==== Data extract ====

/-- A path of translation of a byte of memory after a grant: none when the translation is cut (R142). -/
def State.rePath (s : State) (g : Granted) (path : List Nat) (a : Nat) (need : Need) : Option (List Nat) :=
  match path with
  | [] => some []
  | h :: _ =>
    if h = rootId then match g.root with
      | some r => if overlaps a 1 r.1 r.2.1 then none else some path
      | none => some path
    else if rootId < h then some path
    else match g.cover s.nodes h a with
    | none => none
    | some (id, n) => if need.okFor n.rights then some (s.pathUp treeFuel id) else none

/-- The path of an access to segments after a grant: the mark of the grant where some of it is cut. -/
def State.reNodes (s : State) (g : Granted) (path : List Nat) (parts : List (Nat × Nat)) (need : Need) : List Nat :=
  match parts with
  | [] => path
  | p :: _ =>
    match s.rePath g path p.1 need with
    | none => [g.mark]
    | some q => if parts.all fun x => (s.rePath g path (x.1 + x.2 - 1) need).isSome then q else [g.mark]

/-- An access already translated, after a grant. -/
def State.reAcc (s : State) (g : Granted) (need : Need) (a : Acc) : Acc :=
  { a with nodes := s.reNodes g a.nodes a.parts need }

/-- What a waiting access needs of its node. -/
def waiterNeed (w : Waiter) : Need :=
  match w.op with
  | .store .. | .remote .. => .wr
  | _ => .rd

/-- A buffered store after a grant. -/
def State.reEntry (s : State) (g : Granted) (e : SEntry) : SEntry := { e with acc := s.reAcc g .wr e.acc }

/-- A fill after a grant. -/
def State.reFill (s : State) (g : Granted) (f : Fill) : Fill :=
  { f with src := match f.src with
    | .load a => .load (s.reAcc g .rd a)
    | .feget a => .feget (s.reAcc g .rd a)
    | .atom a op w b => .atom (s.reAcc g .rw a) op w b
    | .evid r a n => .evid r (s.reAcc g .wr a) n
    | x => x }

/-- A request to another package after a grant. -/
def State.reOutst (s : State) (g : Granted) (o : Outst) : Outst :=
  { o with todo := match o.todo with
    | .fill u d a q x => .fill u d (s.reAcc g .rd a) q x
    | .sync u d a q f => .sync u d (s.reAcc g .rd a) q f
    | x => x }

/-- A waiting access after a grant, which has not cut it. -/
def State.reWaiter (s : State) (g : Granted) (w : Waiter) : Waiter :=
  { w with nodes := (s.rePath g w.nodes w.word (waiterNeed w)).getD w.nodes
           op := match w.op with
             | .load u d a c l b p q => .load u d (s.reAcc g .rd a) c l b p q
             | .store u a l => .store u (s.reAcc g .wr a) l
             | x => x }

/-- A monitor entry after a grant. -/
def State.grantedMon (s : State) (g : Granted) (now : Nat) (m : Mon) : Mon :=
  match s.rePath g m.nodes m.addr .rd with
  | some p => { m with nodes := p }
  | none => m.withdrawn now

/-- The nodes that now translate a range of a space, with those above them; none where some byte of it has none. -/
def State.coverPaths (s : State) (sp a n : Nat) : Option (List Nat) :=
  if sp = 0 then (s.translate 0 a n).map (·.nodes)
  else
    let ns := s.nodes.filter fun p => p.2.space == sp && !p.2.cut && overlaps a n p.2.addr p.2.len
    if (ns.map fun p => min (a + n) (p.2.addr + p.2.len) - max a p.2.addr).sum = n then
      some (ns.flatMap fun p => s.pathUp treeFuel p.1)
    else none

====
==== Data extract ====

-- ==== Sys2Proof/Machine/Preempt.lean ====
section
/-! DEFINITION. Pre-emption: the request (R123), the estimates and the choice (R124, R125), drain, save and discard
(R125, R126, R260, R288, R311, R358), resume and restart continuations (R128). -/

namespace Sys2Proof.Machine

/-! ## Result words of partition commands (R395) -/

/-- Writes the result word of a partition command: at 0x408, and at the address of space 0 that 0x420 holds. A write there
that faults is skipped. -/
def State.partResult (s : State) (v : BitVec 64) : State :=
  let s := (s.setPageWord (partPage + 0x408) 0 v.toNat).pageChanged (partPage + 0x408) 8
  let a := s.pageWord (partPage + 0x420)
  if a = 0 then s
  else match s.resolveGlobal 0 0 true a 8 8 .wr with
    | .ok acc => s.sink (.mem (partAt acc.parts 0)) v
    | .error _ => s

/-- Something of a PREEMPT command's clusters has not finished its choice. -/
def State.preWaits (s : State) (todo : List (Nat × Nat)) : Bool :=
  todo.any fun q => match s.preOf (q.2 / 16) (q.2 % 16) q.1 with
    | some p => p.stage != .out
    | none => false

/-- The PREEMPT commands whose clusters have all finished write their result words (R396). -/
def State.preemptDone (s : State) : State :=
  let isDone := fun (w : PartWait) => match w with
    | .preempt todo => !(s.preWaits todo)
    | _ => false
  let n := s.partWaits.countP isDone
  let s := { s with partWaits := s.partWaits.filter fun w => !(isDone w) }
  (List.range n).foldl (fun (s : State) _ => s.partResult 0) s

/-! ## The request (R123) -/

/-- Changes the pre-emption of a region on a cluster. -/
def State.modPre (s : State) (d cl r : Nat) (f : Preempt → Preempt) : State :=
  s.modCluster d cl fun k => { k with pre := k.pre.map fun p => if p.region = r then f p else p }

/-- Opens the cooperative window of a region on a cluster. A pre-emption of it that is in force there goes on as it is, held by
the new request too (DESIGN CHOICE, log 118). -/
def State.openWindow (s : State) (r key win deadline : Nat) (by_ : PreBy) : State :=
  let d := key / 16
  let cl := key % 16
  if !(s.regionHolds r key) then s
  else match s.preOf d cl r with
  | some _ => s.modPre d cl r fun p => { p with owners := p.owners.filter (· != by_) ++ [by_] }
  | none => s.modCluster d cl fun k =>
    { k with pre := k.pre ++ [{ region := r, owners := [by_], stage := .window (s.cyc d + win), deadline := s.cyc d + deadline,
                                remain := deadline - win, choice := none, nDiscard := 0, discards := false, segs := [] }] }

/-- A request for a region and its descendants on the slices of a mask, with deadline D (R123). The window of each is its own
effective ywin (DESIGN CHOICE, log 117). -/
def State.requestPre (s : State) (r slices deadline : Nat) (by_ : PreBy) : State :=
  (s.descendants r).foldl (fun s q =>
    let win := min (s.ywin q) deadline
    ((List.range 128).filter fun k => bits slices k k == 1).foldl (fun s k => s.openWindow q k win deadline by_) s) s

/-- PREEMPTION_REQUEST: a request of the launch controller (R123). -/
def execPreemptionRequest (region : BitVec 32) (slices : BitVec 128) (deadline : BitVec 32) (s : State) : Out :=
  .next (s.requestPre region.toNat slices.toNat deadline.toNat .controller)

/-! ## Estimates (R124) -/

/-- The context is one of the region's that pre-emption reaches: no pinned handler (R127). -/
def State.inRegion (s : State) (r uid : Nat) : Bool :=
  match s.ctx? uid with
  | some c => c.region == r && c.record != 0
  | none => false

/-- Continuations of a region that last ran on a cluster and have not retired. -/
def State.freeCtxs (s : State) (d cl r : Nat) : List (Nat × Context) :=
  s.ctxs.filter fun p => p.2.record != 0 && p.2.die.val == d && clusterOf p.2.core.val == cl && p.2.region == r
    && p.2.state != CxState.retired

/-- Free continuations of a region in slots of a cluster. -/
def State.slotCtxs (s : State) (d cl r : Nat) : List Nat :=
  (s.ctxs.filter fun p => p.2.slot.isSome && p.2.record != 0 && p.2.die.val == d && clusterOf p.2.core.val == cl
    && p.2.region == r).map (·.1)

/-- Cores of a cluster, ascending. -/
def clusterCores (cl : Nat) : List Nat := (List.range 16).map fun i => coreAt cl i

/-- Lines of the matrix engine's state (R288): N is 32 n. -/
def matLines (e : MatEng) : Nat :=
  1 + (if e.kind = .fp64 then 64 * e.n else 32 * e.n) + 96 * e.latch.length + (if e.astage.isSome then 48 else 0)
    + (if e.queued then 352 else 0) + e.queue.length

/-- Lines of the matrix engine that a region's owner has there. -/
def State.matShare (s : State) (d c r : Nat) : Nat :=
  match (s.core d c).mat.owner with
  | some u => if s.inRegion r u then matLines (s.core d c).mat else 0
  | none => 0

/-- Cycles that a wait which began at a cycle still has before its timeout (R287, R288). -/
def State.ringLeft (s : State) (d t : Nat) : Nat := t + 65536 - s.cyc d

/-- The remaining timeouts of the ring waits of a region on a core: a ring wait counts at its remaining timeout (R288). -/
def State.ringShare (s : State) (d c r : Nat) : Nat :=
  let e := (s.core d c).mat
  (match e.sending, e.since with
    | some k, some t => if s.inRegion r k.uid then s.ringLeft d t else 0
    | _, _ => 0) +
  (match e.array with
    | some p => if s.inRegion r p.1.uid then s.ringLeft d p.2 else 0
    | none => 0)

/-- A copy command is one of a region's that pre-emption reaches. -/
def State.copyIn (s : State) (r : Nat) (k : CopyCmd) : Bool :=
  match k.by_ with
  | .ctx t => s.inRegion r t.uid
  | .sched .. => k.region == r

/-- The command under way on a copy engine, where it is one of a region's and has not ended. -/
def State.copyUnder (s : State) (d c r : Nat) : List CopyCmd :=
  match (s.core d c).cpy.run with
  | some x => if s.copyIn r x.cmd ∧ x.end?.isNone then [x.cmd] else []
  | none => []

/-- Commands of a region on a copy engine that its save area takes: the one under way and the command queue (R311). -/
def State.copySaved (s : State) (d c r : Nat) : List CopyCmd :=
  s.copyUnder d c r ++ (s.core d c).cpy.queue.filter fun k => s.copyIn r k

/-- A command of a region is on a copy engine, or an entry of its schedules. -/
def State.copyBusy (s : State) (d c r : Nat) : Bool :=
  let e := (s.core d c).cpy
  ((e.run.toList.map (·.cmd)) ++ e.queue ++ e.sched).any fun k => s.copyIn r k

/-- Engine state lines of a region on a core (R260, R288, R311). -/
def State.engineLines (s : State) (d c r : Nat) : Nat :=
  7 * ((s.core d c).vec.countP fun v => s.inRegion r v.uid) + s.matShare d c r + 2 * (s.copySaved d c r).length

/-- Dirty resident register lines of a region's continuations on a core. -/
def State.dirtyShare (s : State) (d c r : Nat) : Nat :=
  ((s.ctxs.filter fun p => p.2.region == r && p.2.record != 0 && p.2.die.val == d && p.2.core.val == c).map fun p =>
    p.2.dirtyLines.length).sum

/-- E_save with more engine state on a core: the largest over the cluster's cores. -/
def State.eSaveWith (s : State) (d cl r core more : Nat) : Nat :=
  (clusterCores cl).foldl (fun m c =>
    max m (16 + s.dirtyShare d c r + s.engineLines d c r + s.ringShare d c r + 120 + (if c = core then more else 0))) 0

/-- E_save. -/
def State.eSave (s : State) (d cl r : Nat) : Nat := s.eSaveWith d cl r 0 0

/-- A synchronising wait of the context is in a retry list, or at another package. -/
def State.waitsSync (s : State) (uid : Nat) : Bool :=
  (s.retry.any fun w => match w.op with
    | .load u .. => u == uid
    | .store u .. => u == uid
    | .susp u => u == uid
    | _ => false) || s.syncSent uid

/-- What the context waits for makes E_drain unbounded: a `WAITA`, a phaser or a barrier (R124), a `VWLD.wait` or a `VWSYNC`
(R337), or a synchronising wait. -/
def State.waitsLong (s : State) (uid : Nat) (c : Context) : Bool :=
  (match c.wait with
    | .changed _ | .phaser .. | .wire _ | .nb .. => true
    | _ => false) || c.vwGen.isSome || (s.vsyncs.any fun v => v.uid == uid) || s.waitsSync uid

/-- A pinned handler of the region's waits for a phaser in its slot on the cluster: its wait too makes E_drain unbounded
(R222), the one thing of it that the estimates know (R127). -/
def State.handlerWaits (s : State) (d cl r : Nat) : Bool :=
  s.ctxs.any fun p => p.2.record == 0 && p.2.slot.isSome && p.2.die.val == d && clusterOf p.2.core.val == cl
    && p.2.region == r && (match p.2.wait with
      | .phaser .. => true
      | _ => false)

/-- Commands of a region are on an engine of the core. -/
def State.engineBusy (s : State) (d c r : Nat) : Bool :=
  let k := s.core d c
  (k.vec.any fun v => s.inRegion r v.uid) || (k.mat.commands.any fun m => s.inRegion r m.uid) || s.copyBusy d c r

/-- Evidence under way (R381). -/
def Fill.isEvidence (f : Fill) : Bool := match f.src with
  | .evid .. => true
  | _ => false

====
==== Data extract ====

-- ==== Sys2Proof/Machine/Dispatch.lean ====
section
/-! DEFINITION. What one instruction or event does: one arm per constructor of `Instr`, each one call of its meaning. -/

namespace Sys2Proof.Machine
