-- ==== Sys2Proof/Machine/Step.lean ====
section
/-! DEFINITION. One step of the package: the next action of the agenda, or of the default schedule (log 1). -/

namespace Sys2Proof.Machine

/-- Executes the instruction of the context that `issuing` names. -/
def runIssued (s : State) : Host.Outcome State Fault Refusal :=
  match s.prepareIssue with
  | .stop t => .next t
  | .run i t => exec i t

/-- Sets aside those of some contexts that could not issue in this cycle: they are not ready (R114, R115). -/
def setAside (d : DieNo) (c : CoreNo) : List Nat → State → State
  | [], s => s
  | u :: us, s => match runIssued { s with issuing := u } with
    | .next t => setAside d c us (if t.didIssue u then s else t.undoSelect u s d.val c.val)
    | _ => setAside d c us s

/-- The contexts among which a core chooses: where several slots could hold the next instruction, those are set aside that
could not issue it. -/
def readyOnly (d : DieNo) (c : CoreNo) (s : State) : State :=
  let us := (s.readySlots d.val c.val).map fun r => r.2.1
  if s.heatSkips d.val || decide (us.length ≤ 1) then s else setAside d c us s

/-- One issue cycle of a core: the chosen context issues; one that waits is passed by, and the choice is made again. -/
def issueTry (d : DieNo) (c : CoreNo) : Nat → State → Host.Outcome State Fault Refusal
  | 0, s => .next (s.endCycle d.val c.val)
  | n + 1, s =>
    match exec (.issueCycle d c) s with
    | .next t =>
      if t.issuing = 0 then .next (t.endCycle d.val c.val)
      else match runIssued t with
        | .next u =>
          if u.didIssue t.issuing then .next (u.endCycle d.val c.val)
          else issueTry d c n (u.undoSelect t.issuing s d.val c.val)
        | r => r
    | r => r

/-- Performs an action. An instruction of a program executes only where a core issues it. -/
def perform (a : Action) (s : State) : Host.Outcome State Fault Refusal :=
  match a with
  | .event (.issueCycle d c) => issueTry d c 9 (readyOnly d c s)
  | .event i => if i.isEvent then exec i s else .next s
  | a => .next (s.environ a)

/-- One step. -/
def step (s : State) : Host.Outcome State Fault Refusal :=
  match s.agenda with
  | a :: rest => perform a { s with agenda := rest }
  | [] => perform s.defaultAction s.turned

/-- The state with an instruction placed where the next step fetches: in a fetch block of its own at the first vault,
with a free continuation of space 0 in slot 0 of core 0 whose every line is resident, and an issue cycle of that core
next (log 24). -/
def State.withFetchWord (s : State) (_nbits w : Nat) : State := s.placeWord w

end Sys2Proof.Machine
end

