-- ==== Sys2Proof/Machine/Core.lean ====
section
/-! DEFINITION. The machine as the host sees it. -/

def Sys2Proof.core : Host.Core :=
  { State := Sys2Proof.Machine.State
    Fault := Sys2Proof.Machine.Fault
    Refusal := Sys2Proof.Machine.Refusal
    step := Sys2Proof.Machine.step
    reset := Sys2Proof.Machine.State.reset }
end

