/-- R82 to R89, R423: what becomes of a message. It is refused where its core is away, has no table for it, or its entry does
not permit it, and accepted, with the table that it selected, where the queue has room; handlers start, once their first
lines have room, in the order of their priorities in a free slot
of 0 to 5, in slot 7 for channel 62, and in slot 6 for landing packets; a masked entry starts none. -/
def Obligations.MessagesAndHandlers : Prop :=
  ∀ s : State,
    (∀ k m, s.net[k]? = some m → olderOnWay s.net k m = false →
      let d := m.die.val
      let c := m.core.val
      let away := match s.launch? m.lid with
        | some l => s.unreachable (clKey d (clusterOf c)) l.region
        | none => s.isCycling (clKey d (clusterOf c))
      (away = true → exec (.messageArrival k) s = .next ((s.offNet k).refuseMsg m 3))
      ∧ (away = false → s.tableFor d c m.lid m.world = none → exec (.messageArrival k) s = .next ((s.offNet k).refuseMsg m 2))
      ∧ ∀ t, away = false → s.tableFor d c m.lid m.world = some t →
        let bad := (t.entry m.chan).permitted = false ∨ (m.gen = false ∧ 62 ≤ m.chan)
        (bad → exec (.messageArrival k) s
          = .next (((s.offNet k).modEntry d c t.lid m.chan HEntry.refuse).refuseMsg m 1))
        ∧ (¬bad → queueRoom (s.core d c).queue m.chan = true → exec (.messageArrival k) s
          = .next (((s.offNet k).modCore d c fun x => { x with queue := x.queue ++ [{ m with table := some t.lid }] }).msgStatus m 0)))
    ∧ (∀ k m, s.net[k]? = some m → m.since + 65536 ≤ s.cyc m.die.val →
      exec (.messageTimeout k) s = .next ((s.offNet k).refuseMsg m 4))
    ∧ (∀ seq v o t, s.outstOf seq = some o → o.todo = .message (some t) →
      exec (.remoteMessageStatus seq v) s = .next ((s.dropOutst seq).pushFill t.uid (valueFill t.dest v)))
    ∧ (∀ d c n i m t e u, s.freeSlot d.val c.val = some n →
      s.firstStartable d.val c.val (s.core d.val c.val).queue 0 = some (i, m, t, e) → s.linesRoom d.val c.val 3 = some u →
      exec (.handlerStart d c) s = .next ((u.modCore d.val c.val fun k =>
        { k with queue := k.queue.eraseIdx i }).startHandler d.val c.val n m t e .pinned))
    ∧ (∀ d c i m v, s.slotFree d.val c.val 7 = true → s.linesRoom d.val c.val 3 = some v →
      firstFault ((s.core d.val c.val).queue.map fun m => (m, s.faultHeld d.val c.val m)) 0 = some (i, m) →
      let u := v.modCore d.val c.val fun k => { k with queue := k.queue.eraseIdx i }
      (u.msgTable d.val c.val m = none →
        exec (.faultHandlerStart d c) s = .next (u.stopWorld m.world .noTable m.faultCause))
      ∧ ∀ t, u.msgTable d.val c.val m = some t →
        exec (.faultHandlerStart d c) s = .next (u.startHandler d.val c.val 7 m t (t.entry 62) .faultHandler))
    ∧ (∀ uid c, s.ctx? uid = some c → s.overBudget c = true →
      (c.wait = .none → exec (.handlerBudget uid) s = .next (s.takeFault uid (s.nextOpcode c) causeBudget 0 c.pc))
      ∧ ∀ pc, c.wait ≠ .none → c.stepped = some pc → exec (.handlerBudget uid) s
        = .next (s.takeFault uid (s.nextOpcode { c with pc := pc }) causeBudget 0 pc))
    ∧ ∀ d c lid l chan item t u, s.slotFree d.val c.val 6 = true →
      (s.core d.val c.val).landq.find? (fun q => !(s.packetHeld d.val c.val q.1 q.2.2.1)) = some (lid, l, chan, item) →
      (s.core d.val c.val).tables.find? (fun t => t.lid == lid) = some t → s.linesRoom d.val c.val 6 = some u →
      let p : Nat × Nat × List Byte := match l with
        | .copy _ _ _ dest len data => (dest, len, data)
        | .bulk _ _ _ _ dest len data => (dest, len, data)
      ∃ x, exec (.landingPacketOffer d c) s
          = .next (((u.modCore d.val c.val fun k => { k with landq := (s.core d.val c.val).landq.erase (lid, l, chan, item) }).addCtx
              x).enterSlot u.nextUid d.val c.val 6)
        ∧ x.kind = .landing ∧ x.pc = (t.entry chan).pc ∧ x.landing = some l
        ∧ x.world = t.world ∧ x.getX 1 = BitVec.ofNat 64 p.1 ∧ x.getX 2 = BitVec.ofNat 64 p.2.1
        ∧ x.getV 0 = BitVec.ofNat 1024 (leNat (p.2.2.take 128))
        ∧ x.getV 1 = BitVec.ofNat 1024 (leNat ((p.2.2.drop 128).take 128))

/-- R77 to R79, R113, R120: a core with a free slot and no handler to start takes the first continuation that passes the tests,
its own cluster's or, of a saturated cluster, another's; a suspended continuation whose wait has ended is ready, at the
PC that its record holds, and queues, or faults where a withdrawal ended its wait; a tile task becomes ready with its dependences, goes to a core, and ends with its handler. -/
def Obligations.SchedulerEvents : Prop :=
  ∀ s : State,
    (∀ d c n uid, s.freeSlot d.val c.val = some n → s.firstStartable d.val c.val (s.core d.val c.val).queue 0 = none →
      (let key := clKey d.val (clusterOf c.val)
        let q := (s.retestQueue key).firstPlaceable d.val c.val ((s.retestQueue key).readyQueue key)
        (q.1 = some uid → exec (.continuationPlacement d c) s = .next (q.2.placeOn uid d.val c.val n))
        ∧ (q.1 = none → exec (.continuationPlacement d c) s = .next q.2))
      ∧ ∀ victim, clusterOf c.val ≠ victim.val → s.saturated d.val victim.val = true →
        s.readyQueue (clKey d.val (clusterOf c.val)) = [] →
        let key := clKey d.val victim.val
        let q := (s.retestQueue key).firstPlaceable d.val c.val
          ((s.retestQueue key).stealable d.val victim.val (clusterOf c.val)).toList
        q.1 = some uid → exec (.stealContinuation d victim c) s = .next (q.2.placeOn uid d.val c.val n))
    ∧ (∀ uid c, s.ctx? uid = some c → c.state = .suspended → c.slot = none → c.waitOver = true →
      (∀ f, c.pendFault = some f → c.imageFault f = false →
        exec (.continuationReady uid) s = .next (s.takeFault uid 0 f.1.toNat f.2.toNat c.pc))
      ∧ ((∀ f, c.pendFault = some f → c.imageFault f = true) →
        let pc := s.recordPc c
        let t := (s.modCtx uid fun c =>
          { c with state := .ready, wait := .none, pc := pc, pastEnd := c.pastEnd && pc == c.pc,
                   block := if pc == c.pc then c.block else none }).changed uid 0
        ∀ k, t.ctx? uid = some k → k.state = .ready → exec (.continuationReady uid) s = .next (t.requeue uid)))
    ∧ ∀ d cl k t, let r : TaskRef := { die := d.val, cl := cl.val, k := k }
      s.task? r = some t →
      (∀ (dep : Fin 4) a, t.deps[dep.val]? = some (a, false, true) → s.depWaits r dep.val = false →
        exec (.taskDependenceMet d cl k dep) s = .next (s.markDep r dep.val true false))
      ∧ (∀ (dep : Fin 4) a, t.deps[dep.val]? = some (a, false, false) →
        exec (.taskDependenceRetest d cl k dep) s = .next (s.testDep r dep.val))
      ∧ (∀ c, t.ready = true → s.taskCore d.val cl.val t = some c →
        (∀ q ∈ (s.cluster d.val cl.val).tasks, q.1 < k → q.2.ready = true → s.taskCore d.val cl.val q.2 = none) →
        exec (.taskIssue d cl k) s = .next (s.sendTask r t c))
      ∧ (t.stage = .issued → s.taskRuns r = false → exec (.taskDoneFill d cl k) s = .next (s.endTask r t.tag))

====

**Try it:**
Wherever the string "matrix" is found in the listing above, copy the line that contains it.

**Result of the exercise:**
/-- Lines of the matrix engine's state (R288): N is 32 n. -/
/-- Lines of the matrix engine that a region's owner has there. -/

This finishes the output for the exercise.